A verbatim reproduction of the lines below, from the line containing "(0 < j → (s.inputAt" through the line containing "k, AllReady (s.inputAt j) s.par.channels ∧", both ends included, is the whole required output.

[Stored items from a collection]
=== Section Start ===

/-- For RegistersHoldOtherwise: nothing moves; the last byte, a middle byte and a marker in a subframe; a byte the
multiplexer does not finish; a sample tick, and a CHANNEL_READ, on empty queues. -/
theorem witness_RegistersHoldOtherwise :
    (∃ s t : State, s.Ok ∧ step s = .next t ∧ s.inp.ncoReady = false ∧ s.go = false ∧ s.inp.muxReady = false ∧
      s.stb = false ∧ s.regs.seq = .wait ∧ s.sampleTick = false ∧ s.inp.vuValid = false ∧ s.qValid 0 = false) ∧
    (∀ k : Fin 4, 0 < k.val → ∀ first : Bool, ∃ s t : State, s.Ok ∧ step s = .next t ∧ s.regs.dstate = .byte k ∧
      s.go = true ∧ s.inp.dmxFirst = first ∧ s.par.subslot - 1 = 3) ∧
    (∃ s t : State, s.Ok ∧ step s = .next t ∧ s.regs.dstate = .error ∧ s.go = true) ∧
    (∃ s t : State, s.Ok ∧ step s = .next t ∧ s.inp.muxReady = true ∧ s.regs.off.toNat ≠ s.par.subslot - 1) ∧
    (∃ s t : State, s.Ok ∧ step s = .next t ∧ s.sampleTick = true ∧ s.regs.vq.items = [] ∧
      s.regs.seq = .channelRead ∧ (s.qOf 1).items = [] ∧ s.qValid 1 = true) ∧
    (∃ s t : State, s.Ok ∧ step s = .next t ∧ s.sampleTick = false ∧ s.inp.vuValid = true ∧
      s.regs.vq.items.length = 16 ∧ (s.qOf 0).items.length = 16 ∧ s.regs.seq ≠ .channelRead) ∧
    (∃ s t : State, s.Ok ∧ step s = .next t ∧ s.par.hasDac = false ∧ s.par.hasMux = false) := by
  have all : ∀ s ∈ [machine .d24 false id [quiet],
      machine .d32 true (fun r => { r with dstate := .error }) [beat 1 true], working, queued 0,
      { queued 16 with regs := { (queued 16).regs with cntSample := 1, seq := .wait } },
      { working with par := { par .d16 true with hasMux := false, hasDac := false } }],
      s.Ok ∧ (result (step s)).isSome = true := by decide +kernel
  have mid : ∀ k : Fin 4, ∀ first : Bool,
      (machine .d32 true (fun r => { r with dstate := .byte k }) [beat 1 first]).Ok ∧
      (result (step (machine .d32 true (fun r => { r with dstate := .byte k }) [beat 1 first]))).isSome = true ∧
      (machine .d32 true (fun r => { r with dstate := .byte k }) [beat 1 first]).go = true := by decide +kernel
  simp only [List.forall_mem_cons, List.not_mem_nil, false_imp_iff, implies_true, and_true] at all
  obtain ⟨⟨a1, b1⟩, ⟨a2, b2⟩, ⟨a3, b3⟩, ⟨a4, b4⟩, ⟨a5, b5⟩, a6, b6⟩ := all
  refine ⟨⟨_, (of_result b1).choose, a1, (of_result b1).choose_spec, by decide +kernel⟩, ?_,
    ⟨_, (of_result b2).choose, a2, (of_result b2).choose_spec, by decide +kernel⟩,
    ⟨_, (of_result b3).choose, a3, (of_result b3).choose_spec, by decide +kernel⟩,
    ⟨_, (of_result b4).choose, a4, (of_result b4).choose_spec, by decide +kernel⟩,
    ⟨_, (of_result b5).choose, a5, (of_result b5).choose_spec, by decide +kernel⟩,
    ⟨_, (of_result b6).choose, a6, (of_result b6).choose_spec, by decide +kernel⟩⟩
  intro k _ first
  obtain ⟨ok, runs, go⟩ := mid k first
  exact ⟨_, (of_result runs).choose, ok, (of_result runs).choose_spec, rfl, go, rfl, rfl⟩

theorem witness_DemultiplexerIsIsolated : ∃ (s u : State) (k : Nat), s.Ok ∧ u.Ok ∧ s.par = u.par ∧
    s.regs.dstate = u.regs.dstate ∧ s.regs.chan = u.regs.chan ∧ s.regs.sub = u.regs.sub ∧ s.regs ≠ u.regs ∧ 0 < k ∧
    ∀ j < k, (s.inputAt j).dmxValid = (u.inputAt j).dmxValid ∧ (s.inputAt j).dmxByte = (u.inputAt j).dmxByte ∧
      (s.inputAt j).dmxFirst = (u.inputAt j).dmxFirst ∧ (s.inputAt j).dmxReady = (u.inputAt j).dmxReady :=
  ⟨machine .d16 true id [busy 0, busy 1], machine .d16 true (fun r => { r with phase := 9 }) [beat 1 true, beat 2 false],
    2, by decide +kernel, by decide +kernel, rfl, rfl, rfl, rfl, by decide +kernel, by decide, by decide +kernel⟩

theorem of_made {cfg : Config} (made : (construct cfg).toOption.isSome = true) : ∃ s, construct cfg = .ok s := by
  cases h : construct cfg with
  | ok s => exact ⟨s, rfl⟩
  | error e =>
    rw [h] at made
    exact Bool.noConfusion made

theorem construct_small : ∃ s, construct smallConfig = .ok s := of_made (by decide +kernel)

theorem construct_unsigned : ∃ s, construct { smallConfig with signed := false } = .ok s := of_made (by decide +kernel)

theorem witness_ConstructedMachinesAreInRange : ∃ (cfg : Config) (s : State), construct cfg = .ok s :=
  ⟨smallConfig, construct_small⟩

theorem small_ticks (xs : List Inputs) (h : (match construct smallConfig with
      | .ok made => (result (step { made with stimulus := xs })).isSome
      | .error _ => false) = true) :
    ∃ made t, construct smallConfig = .ok made ∧ step { made with stimulus := xs } = .next t := by
  obtain ⟨made, hm⟩ := construct_small
  rw [hm] at h
  obtain ⟨t, ht⟩ := of_result h
  exact ⟨made, t, hm, ht⟩

theorem witness_ConstructionSetsEveryRegister : ∃ (cfg : Config) (s : State), construct cfg = .ok s :=
  ⟨smallConfig, construct_small⟩

theorem witness_OutputsOnTickZero : ∃ (cfg : Config) (made s t : State) (xs : List Inputs), construct cfg = .ok made ∧
    s = { made with stimulus := xs } ∧ cfg.divInitSample = 0 ∧ cfg.divInitPulse = 0 ∧ cfg.phaseInit = 0 ∧
    step s = .next t ∧ cfg.hasMux = true ∧ cfg.hasDac = true := by
  obtain ⟨made, t, hm, ht⟩ := small_ticks [quiet] (by decide +kernel)
  exact ⟨smallConfig, made, _, t, [quiet], hm, rfl, rfl, rfl, rfl, ht, rfl, rfl⟩

theorem witness_RateDividerOperations :
    (∃ s : State, s.regs.cntSample = 0) ∧ (∃ s : State, s.regs.cntPulse = 0) ∧
    (∃ s : State, s.regs.cntSample ≠ 0) ∧ (∃ s : State, s.regs.cntPulse ≠ 0) :=
  ⟨⟨working, by decide +kernel⟩, ⟨working, by decide +kernel⟩, ⟨machine .d16 true id [], by decide +kernel⟩,
    ⟨machine .d16 true id [], by decide +kernel⟩⟩

theorem witness_DividerBuiltIffRoundedDivisorWithinTolerance : ∃ m t : Rat, 0 < m ∧ 0 < t :=
  ⟨60000000, 44100, by decide +kernel⟩

theorem witness_ZeroToleranceAcceptsIntegerQuotientsOnly : ∃ m t : Rat, 0 < m ∧ 0 < t := ⟨60000000, 48000, by decide +kernel⟩

theorem witness_OscillatorOperations : (∃ s : State, s.inp.ncoReady = true) ∧ (∃ s : State, s.inp.ncoReady = false) :=
  ⟨⟨working, by decide +kernel⟩, ⟨machine .d16 true id [quiet], by decide +kernel⟩⟩

theorem witness_OutputIsFloorOfMeanOfTwoEntries : ∃ (p : Params) (phase : Nat), p.Ok ∧ phase < 2 ^ p.phiBits ∧
    phase / 2 ^ (p.phiBits - p.indexBits) + 1 = 2 ^ p.indexBits :=
  ⟨par .d8 true, 31, by decide +kernel⟩

theorem witness_PhaseReturnsAsTheIncrementDivides :
    (∃ (s : State) (k d : Nat), s.Ok ∧ (∀ j < k, (s.inputAt j).ncoReady = true ∧ (s.inputAt j).phaseIncrement = d) ∧
      k = 2 ^ s.par.indexBits ∧ 2 ^ (s.par.phiBits - s.par.indexBits) ∣ d) ∧
    (∃ (s : State) (k d : Nat), s.Ok ∧ (∀ j < k, (s.inputAt j).ncoReady = true ∧ (s.inputAt j).phaseIncrement = d) ∧
      k = 2 ^ s.par.phiBits / Nat.gcd d (2 ^ s.par.phiBits)) :=
  ⟨⟨working, 8, 12, by decide +kernel⟩, ⟨working, 8, 12, by decide +kernel⟩⟩

theorem witness_TableEntriesAreTruncatedCosines :
    (∃ (b k i : Nat) (gain : ℚ), 2 ≤ b ∧ 0 ≤ gain ∧ gain ≤ 1 ∧ i < 2 ^ k) ∧
    (∃ (cfg : Config) (s : State) (i : Nat), construct cfg = .ok s ∧ i < cfg.tableLength ∧ cfg.signed = true) ∧
    (∃ (cfg : Config) (s : State) (i : Nat), construct cfg = .ok s ∧ i < cfg.tableLength ∧ cfg.signed = false) :=
  ⟨⟨24, 8, 255, 1 / 2, by decide +kernel⟩,
    ⟨smallConfig, construct_small.choose, 7, construct_small.choose_spec, by decide, rfl⟩,
    ⟨{ smallConfig with signed := false }, construct_unsigned.choose, 7, construct_unsigned.choose_spec, by decide, rfl⟩⟩

theorem witness_DemuxHoldAndStartOperations :
    (∃ s : State, s.par.dstateReachable s.regs.dstate = true ∧ s.go = false) ∧
    (∃ s : State, s.regs.dstate = .byte 0 ∧ 1 < s.par.subslot ∧ s.go = true) ∧
    (∃ s : State, s.regs.dstate = .byte 0 ∧ s.par.subslot = 1 ∧ s.go = true) :=
  ⟨⟨machine .d16 true (fun r => { r with dstate := .error }) [quiet], by decide +kernel⟩,
    ⟨working, by decide +kernel⟩, ⟨machine .d8 true id [beat 1 false], by decide +kernel⟩⟩

theorem witness_DemuxMidAndLastOperations :
    (∃ (s : State) (k : Fin 4), s.regs.dstate = .byte k ∧ 0 < k.val ∧ k.val < s.par.subslot - 1 ∧ s.go = true ∧
      s.inp.dmxFirst = false) ∧
    (∃ (s : State) (k : Fin 4), s.regs.dstate = .byte k ∧ 0 < k.val ∧ k.val = s.par.subslot - 1 ∧
      s.regs.sub.length = s.par.subslot - 1 ∧ s.go = true ∧ s.inp.dmxFirst = false) :=
  ⟨⟨machine .d32 true (fun r => { r with dstate := .byte 2 }) [beat 1 false], 2, by decide +kernel⟩,
    ⟨machine .d32 true (fun r => { r with dstate := .byte 3 }) [beat 1 false], 3, by decide +kernel⟩⟩

theorem witness_DemuxViolateAndResyncOperations :
    (∃ (s : State) (k : Fin 4), s.regs.dstate = .byte k ∧ 0 < k.val ∧ k.val < s.par.subslot ∧ s.go = true ∧
      s.inp.dmxFirst = true) ∧
    (∃ s : State, s.regs.dstate = .error ∧ 1 < s.par.subslot ∧ s.go = true) :=
  ⟨⟨machine .d16 true (fun r => { r with dstate := .byte 1 }) [beat 1 true], 1, by decide +kernel⟩,
    ⟨machine .d16 true (fun r => { r with dstate := .error }) [beat 1 true], by decide +kernel⟩⟩

theorem witness_SubframeInGivesOneSampleOut : ∃ s : State, s.Ok ∧ s.regs.dstate = .byte 0 ∧
    ∀ j < s.par.subslot, (s.inputAt j).dmxValid = true ∧ AllReady (s.inputAt j) s.par.channels ∧
      (0 < j → (s.inputAt j).dmxFirst = false) :=
  ⟨machine .d24 true id [beat 0 true, beat 0x34 false, beat 0x12 false, beat 0 false], by decide +kernel⟩

theorem witness_PositionIsTheCountOfConsumedBytes : ∃ (s : State) (k : Nat), s.Ok ∧ s.regs.dstate = .byte 0 ∧ 2 < k ∧
    ∀ j < k, AllReady (s.inputAt j) s.par.channels ∧
      ((s.inputAt j).dmxValid = true → ((s.inputAt j).dmxFirst = true ↔
        ((List.range j).filter fun i => (s.inputAt i).dmxValid) = [])) :=
  ⟨machine .d16 true id [{ dmxReady := [true, true] }, beat 1 true, { dmxReady := [true, true] }, beat 2 false, beat 3 false],
    5, by decide +kernel⟩

/-- A machine in the middle of a subframe, and the beat that should have come later. -/
def broken (k : Fin 4) : State :=
  machine .d24 true (fun r => { r with dstate := .byte k, sub := [1, 2, 3], chan := 1 }) [beat 0xAA true, beat 0xAA true]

=== Section End ===

## Task solution
      (0 < j → (s.inputAt j).dmxFirst = false) :=
  ⟨machine .d24 true id [beat 0 true, beat 0x34 false, beat 0x12 false, beat 0 false], by decide +kernel⟩

theorem witness_PositionIsTheCountOfConsumedBytes : ∃ (s : State) (k : Nat), s.Ok ∧ s.regs.dstate = .byte 0 ∧ 2 < k ∧
    ∀ j < k, AllReady (s.inputAt j) s.par.channels ∧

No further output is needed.